START Material shown

-- ==== Sys2Proof/Machine/Dispatch.lean ====
section
/-!
DEFINITION. Dispatch: one arm per command, each one direct call of its meaning.
-/
namespace Sys2Proof.Machine

def exec (i : Instr) (s : State) : Host.Outcome State Fault Refusal :=
  match i with
  | .porNRelease t resetHigh pfwHigh => Sys2Proof.Machine.execPorNRelease t resetHigh pfwHigh s
  | .startStep t pfwHigh env => Sys2Proof.Machine.execStartStep t pfwHigh env s
  | .startTimeAcquisition sample => Sys2Proof.Machine.execStartTimeAcquisition sample s
  | .startDiscoveryEnd t => Sys2Proof.Machine.execStartDiscoveryEnd t s
  | .tickBoundary t ana => Sys2Proof.Machine.execTickBoundary t ana s
  | .frameBoundary t req lines laneFails late => Sys2Proof.Machine.execFrameBoundary t req lines laneFails late s
  | .sampleInstant t net k ch gpio => Sys2Proof.Machine.execSampleInstant t net k ch gpio s
  | .laneSample t n ch chk => Sys2Proof.Machine.execLaneSample t n ch chk s
  | .measurementLostStop t n => Sys2Proof.Machine.execMeasurementLostStop t n s
  | .outputSaturated t n => Sys2Proof.Machine.execOutputSaturated t n s
  | .pwmTurningPoint t n => Sys2Proof.Machine.execPwmTurningPoint t n s
  | .laneTakeover t => Sys2Proof.Machine.execLaneTakeover t s
  | .uwbSync t n => Sys2Proof.Machine.execUwbSync t n s
  | .beaconNotConfirmed t n => Sys2Proof.Machine.execBeaconNotConfirmed t n s
  | .radioPortReset t n => Sys2Proof.Machine.execRadioPortReset t n s
  | .radioPortReady t n => Sys2Proof.Machine.execRadioPortReady t n s
  | .uplink m psdu => Sys2Proof.Machine.execUplink m psdu s
  | .joinRequest string slot ts level psdu => Sys2Proof.Machine.execJoinRequest string slot ts level psdu s
  | .bulkUp m psdu => Sys2Proof.Machine.execBulkUp m psdu s
  | .uplinkDeadline t => Sys2Proof.Machine.execUplinkDeadline t s
  | .bulkTransferTimeout t n b => Sys2Proof.Machine.execBulkTransferTimeout t n b s
  | .keyActivation t n => Sys2Proof.Machine.execKeyActivation t n s
  | .estimatorUpdate t late recomputed lost => Sys2Proof.Machine.execEstimatorUpdate t late recomputed lost s
  | .estimatorOverrun t => Sys2Proof.Machine.execEstimatorOverrun t s
  | .combPublication t late => Sys2Proof.Machine.execCombPublication t late s
  | .openWireResultTimeout t n b => Sys2Proof.Machine.execOpenWireResultTimeout t n b s
  | .openWireRetry t n b => Sys2Proof.Machine.execOpenWireRetry t n b s
  | .burstResultTimeout t n b => Sys2Proof.Machine.execBurstResultTimeout t n b s
  | .programDeadline t us done => Sys2Proof.Machine.execProgramDeadline t us done s
  | .safetyEvaluation t selfOk => Sys2Proof.Machine.execSafetyEvaluation t selfOk s
  | .safetyEvaluationMissed t => Sys2Proof.Machine.execSafetyEvaluationMissed t s
  | .fslUnitReceived t u => Sys2Proof.Machine.execFslUnitReceived t u s
  | .fslWatchdogExpiry t k => Sys2Proof.Machine.execFslWatchdogExpiry t k s
  | .aliveToggle t => Sys2Proof.Machine.execAliveToggle t s
  | .permitLapse t => Sys2Proof.Machine.execPermitLapse t s
  | .permitWithdrawn t n => Sys2Proof.Machine.execPermitWithdrawn t n s
  | .contactorRelease t n => Sys2Proof.Machine.execContactorRelease t n s
  | .guardValue t ch => Sys2Proof.Machine.execGuardValue t ch s
  | .guardMean t ch => Sys2Proof.Machine.execGuardMean t ch s
  | .floopEdgeDrive t => Sys2Proof.Machine.execFloopEdgeDrive t s
  | .floopInEdge t n high => Sys2Proof.Machine.execFloopInEdge t n high s
  | .tripInputChange t a b => Sys2Proof.Machine.execTripInputChange t a b s
  | .tripDiscrepancy t => Sys2Proof.Machine.execTripDiscrepancy t s
  | .cfbChange t n k closed => Sys2Proof.Machine.execCfbChange t n k closed s
  | .contactorFeedbackFault t n k => Sys2Proof.Machine.execContactorFeedbackFault t n k s
  | .contactorWeld t n k => Sys2Proof.Machine.execContactorWeld t n k s
  | .guardScvRecompute t intact => Sys2Proof.Machine.execGuardScvRecompute t intact s
  | .resetNFall t tf => Sys2Proof.Machine.execResetNFall t tf s
  | .resetNRise t tr => Sys2Proof.Machine.execResetNRise t tr s
  | .stuckReset t => Sys2Proof.Machine.execStuckReset t s
  | .stuckResetClear t => Sys2Proof.Machine.execStuckResetClear t s
  | .resetWindowClose t => Sys2Proof.Machine.execResetWindowClose t s
  | .connectionTimeout t n => Sys2Proof.Machine.execConnectionTimeout t n s
  | .disconnectionTmax t n => Sys2Proof.Machine.execDisconnectionTmax t n s
  | .lossHoldExpiry t => Sys2Proof.Machine.execLossHoldExpiry t s
  | .sourceRevert t => Sys2Proof.Machine.execSourceRevert t s
  | .allowanceTimeout t => Sys2Proof.Machine.execAllowanceTimeout t s
  | .restWindowExpiry t n => Sys2Proof.Machine.execRestWindowExpiry t n s
  | .burstArm t => Sys2Proof.Machine.execBurstArm t s
  | .burstCurrentSample t a b => Sys2Proof.Machine.execBurstCurrentSample t a b s
  | .surveyBins t => Sys2Proof.Machine.execSurveyBins t s
  | .impedanceResult t => Sys2Proof.Machine.execImpedanceResult t s
  | .impedanceSurveyAbort t => Sys2Proof.Machine.execImpedanceSurveyAbort t s
  | .capacitySurveyAbort t => Sys2Proof.Machine.execCapacitySurveyAbort t s
  | .roundDieSensors t counts => Sys2Proof.Machine.execRoundDieSensors t counts s
  | .roundSupplySample t mv input dom => Sys2Proof.Machine.execRoundSupplySample t mv input dom s
  | .bistSlice t mv clockOk result => Sys2Proof.Machine.execBistSlice t mv clockOk result s
  | .bistSliceAbort v => Sys2Proof.Machine.execBistSliceAbort v s
  | .recorderCommit t => Sys2Proof.Machine.execRecorderCommit t s
  | .recorderCommitMissed t => Sys2Proof.Machine.execRecorderCommitMissed t s
  | .eventRecord t code arg => Sys2Proof.Machine.execEventRecord t code arg s
  | .fetchTrap t addr good => Sys2Proof.Machine.execFetchTrap t addr good s
  | .dmaHalt t channel f u => Sys2Proof.Machine.execDmaHalt t channel f u s
  | .bankCopyComplete t => Sys2Proof.Machine.execBankCopyComplete t s
  | .corePairFail t p => Sys2Proof.Machine.execCorePairFail t p s
  | .pfwNFall t step6 => Sys2Proof.Machine.execPfwNFall t step6 s
  | .powerFailSequenceEnd t high vmain => Sys2Proof.Machine.execPowerFailSequenceEnd t high vmain s
  | .vmainLoss t => Sys2Proof.Machine.execVmainLoss t s
  | .vguardLoss t => Sys2Proof.Machine.execVguardLoss t s
  | .ptpSync ts port gm origin corr => Sys2Proof.Machine.execPtpSync ts port gm origin corr s
  | .ptpAnnounce ts port gm rank domain ptpScale utc => Sys2Proof.Machine.execPtpAnnounce ts port gm rank domain ptpScale utc s
  | .ptpPdelay t4 port seq t2 t3 => Sys2Proof.Machine.execPtpPdelay t4 port seq t2 t3 s
  | .ptpSyncSend t leaveA leaveB => Sys2Proof.Machine.execPtpSyncSend t leaveA leaveB s
  | .announceTimeout t => Sys2Proof.Machine.execAnnounceTimeout t s
  | .syncBoundExceeded t => Sys2Proof.Machine.execSyncBoundExceeded t s
  | .ppsInEdge e => Sys2Proof.Machine.execPpsInEdge e s
  | .syncInEdge e => Sys2Proof.Machine.execSyncInEdge e s
  | .syncLost t => Sys2Proof.Machine.execSyncLost t s
  | .pulseInEdge e => Sys2Proof.Machine.execPulseInEdge e s
  | .capInEdge e k falling => Sys2Proof.Machine.execCapInEdge e k falling s
  | .ppsOut t => Sys2Proof.Machine.execPpsOut t s
  | .configuredOutput t k => Sys2Proof.Machine.execConfiguredOutput t k s
  | .compareArm t u target => Sys2Proof.Machine.execCompareArm t u target s
  | .transmitTimestamp t id port => Sys2Proof.Machine.execTransmitTimestamp t id port s
  | .fhpDatagram t addr port bytes env => Sys2Proof.Machine.execFhpDatagram t addr port bytes env s
  | .openSession t addr port seq pay tag => Sys2Proof.Machine.execOpenSession t addr port seq pay tag s
  | .close t id seq => Sys2Proof.Machine.execClose t id seq s
  | .keepalive t id seq => Sys2Proof.Machine.execKeepalive t id seq s
  | .sessionIdleTimeout t k => Sys2Proof.Machine.execSessionIdleTimeout t k s
  | .readItems t id seq pay ends => Sys2Proof.Machine.execReadItems t id seq pay ends s
  | .readSlots t id seq pay ends => Sys2Proof.Machine.execReadSlots t id seq pay ends s
  | .readMap t id seq pay => Sys2Proof.Machine.execReadMap t id seq pay s
  | .subscribe t id seq pay => Sys2Proof.Machine.execSubscribe t id seq pay s
  | .unsubscribe t id seq pay => Sys2Proof.Machine.execUnsubscribe t id seq pay s
  | .push t k id ends => Sys2Proof.Machine.execPush t k id ends s
  | .paramRead t id seq pay => Sys2Proof.Machine.execParamRead t id seq pay s
  | .editLock t id seq pay => Sys2Proof.Machine.execEditLock t id seq pay s
  | .paramWrite t id seq pay => Sys2Proof.Machine.execParamWrite t id seq pay s
  | .commit t id seq pay => Sys2Proof.Machine.execCommit t id seq pay s
  | .commitComplete t ok4 ok6 => Sys2Proof.Machine.execCommitComplete t ok4 ok6 s
  | .discard t id seq => Sys2Proof.Machine.execDiscard t id seq s
  | .eventList t id seq pay => Sys2Proof.Machine.execEventList t id seq pay s
  | .recRead t id seq pay => Sys2Proof.Machine.execRecRead t id seq pay s
  | .progLoad t id seq pay => Sys2Proof.Machine.execProgLoad t id seq pay s
  | .progRead t id seq pay => Sys2Proof.Machine.execProgRead t id seq pay s
  | .programStagingTimeout t => Sys2Proof.Machine.execProgramStagingTimeout t s
  | .updBegin t id seq pay sig => Sys2Proof.Machine.execUpdBegin t id seq pay sig s
  | .updChunk t id seq pay env => Sys2Proof.Machine.execUpdChunk t id seq pay env s
  | .updStatus t id seq pay => Sys2Proof.Machine.execUpdStatus t id seq pay s
  | .updateStagingIdle t => Sys2Proof.Machine.execUpdateStagingIdle t s
  | .capRead t id seq pay => Sys2Proof.Machine.execCapRead t id seq pay s
  | .journalRead t id seq pay => Sys2Proof.Machine.execJournalRead t id seq pay s
  | .bistRead t id seq pay => Sys2Proof.Machine.execBistRead t id seq pay s
  | .hostSetpoint t w => Sys2Proof.Machine.execHostSetpoint t w s
  | .hostAllowance t chg dis => Sys2Proof.Machine.execHostAllowance t chg dis s
  | .selectSetpointSource t backup => Sys2Proof.Machine.execSelectSetpointSource t backup s
  | .connectString t n => Sys2Proof.Machine.execConnectString t n s
  | .disconnectString t n => Sys2Proof.Machine.execDisconnectString t n s
  | .closeRestWindow t n => Sys2Proof.Machine.execCloseRestWindow t n s
  | .clearFailedConnection t n => Sys2Proof.Machine.execClearFailedConnection t n s
  | .changeMode t r code => Sys2Proof.Machine.execChangeMode t r code s
  | .restartModule t => Sys2Proof.Machine.execRestartModule t s
  | .manualDuty t n duty => Sys2Proof.Machine.execManualDuty t n duty s
  | .automatic t n => Sys2Proof.Machine.execAutomatic t n s
  | .startImpedanceSurvey t n => Sys2Proof.Machine.execStartImpedanceSurvey t n s
  | .abortImpedanceSurvey t => Sys2Proof.Machine.execAbortImpedanceSurvey t s
  | .startCapacitySurvey t n => Sys2Proof.Machine.execStartCapacitySurvey t n s
  | .abortCapacitySurvey t => Sys2Proof.Machine.execAbortCapacitySurvey t s
  | .writeLearnedValues t strings => Sys2Proof.Machine.execWriteLearnedValues t strings s
  | .renewNetworkKey t n => Sys2Proof.Machine.execRenewNetworkKey t n s
  | .releaseRosterEntry t n b replaced => Sys2Proof.Machine.execReleaseRosterEntry t n b replaced s
  | .openWireTest t n b k => Sys2Proof.Machine.execOpenWireTest t n b k s
  | .confirmScv t gen scv => Sys2Proof.Machine.execConfirmScv t gen scv s
  | .programMode t code => Sys2Proof.Machine.execProgramMode t code s
  | .forceVariable t var v => Sys2Proof.Machine.execForceVariable t var v s
  | .releaseForce t var => Sys2Proof.Machine.execReleaseForce t var s
  | .activateOnlineChange t version => Sys2Proof.Machine.execActivateOnlineChange t version s
  | .clearRecorderRegion t session region token => Sys2Proof.Machine.execClearRecorderRegion t session region token s
  | .activateUpdate t version => Sys2Proof.Machine.execActivateUpdate t version s
  | .abortUpdate t => Sys2Proof.Machine.execAbortUpdate t s
  | .runDeepSelfTest t block => Sys2Proof.Machine.execRunDeepSelfTest t block s
  | .activationSequence t => Sys2Proof.Machine.execActivationSequence t s
  | .updateConfirmation t seen => Sys2Proof.Machine.execUpdateConfirmation t seen s
  | .updateRollback t => Sys2Proof.Machine.execUpdateRollback t s
  | .foragerStagingFail t n b => Sys2Proof.Machine.execForagerStagingFail t n b s
  | .icmpEcho t addr data => Sys2Proof.Machine.execIcmpEcho t addr data s
  | .arpRequest t from_ target => Sys2Proof.Machine.execArpRequest t from_ target s
  | .prpSupervision t heard => Sys2Proof.Machine.execPrpSupervision t heard s
  | .canFrameReceived sof ts p id ext remote data => Sys2Proof.Machine.execCanFrameReceived sof ts p id ext remote data s
  | .setpoint t p => Sys2Proof.Machine.execSetpoint t p s
  | .timeRef t => Sys2Proof.Machine.execTimeRef t s
  | .timeFollow t p => Sys2Proof.Machine.execTimeFollow t p s
  | .timeRefReceived t p => Sys2Proof.Machine.execTimeRefReceived t p s
  | .timeMasterTakeover t => Sys2Proof.Machine.execTimeMasterTakeover t s
  | .canErrorState t p err => Sys2Proof.Machine.execCanErrorState t p err s
  | .canBusoffRecovery t p => Sys2Proof.Machine.execCanBusoffRecovery t p s
  | .canAutobaud t p good => Sys2Proof.Machine.execCanAutobaud t p good s
  | .canTxRemoval t => Sys2Proof.Machine.execCanTxRemoval t s
  | .canopenSync t => Sys2Proof.Machine.execCanopenSync t s
  | .canopenHeartbeat t => Sys2Proof.Machine.execCanopenHeartbeat t s
  | .canopenSdoResponse t => Sys2Proof.Machine.execCanopenSdoResponse t s
  | .canopenTpdo t => Sys2Proof.Machine.execCanopenTpdo t s
  | .canopenEmcy t => Sys2Proof.Machine.execCanopenEmcy t s
  | .canopenStationAbsent t k => Sys2Proof.Machine.execCanopenStationAbsent t k s
  | .porNAssert t => Sys2Proof.Machine.execPorNAssert t s
  | .vmainReturn => Sys2Proof.Machine.execVmainReturn s
  | .floopEdgeNotReturned t n => Sys2Proof.Machine.execFloopEdgeNotReturned t n s
  | .peerDelayExpiry t port => Sys2Proof.Machine.execPeerDelayExpiry t port s
  | .pdelayReqSend t => Sys2Proof.Machine.execPdelayReqSend t s
  | .timeFollowUpMissing t => Sys2Proof.Machine.execTimeFollowUpMissing t s
  | .deepTestEnd t fails detail => Sys2Proof.Machine.execDeepTestEnd t fails detail s
  | .bulkDownSlot t n k => Sys2Proof.Machine.execBulkDownSlot t n k s

end Sys2Proof.Machine
end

END Material shown

> Description of the task:
Look for the word "addr" in the data, then return every line that contains it.

> Answer area:
  | .fetchTrap t addr good => Sys2Proof.Machine.execFetchTrap t addr good s
  | .fhpDatagram t addr port bytes env => Sys2Proof.Machine.execFhpDatagram t addr port bytes env s
  | .openSession t addr port seq pay tag => Sys2Proof.Machine.execOpenSession t addr port seq pay tag s
  | .icmpEcho t addr data => Sys2Proof.Machine.execIcmpEcho t addr data s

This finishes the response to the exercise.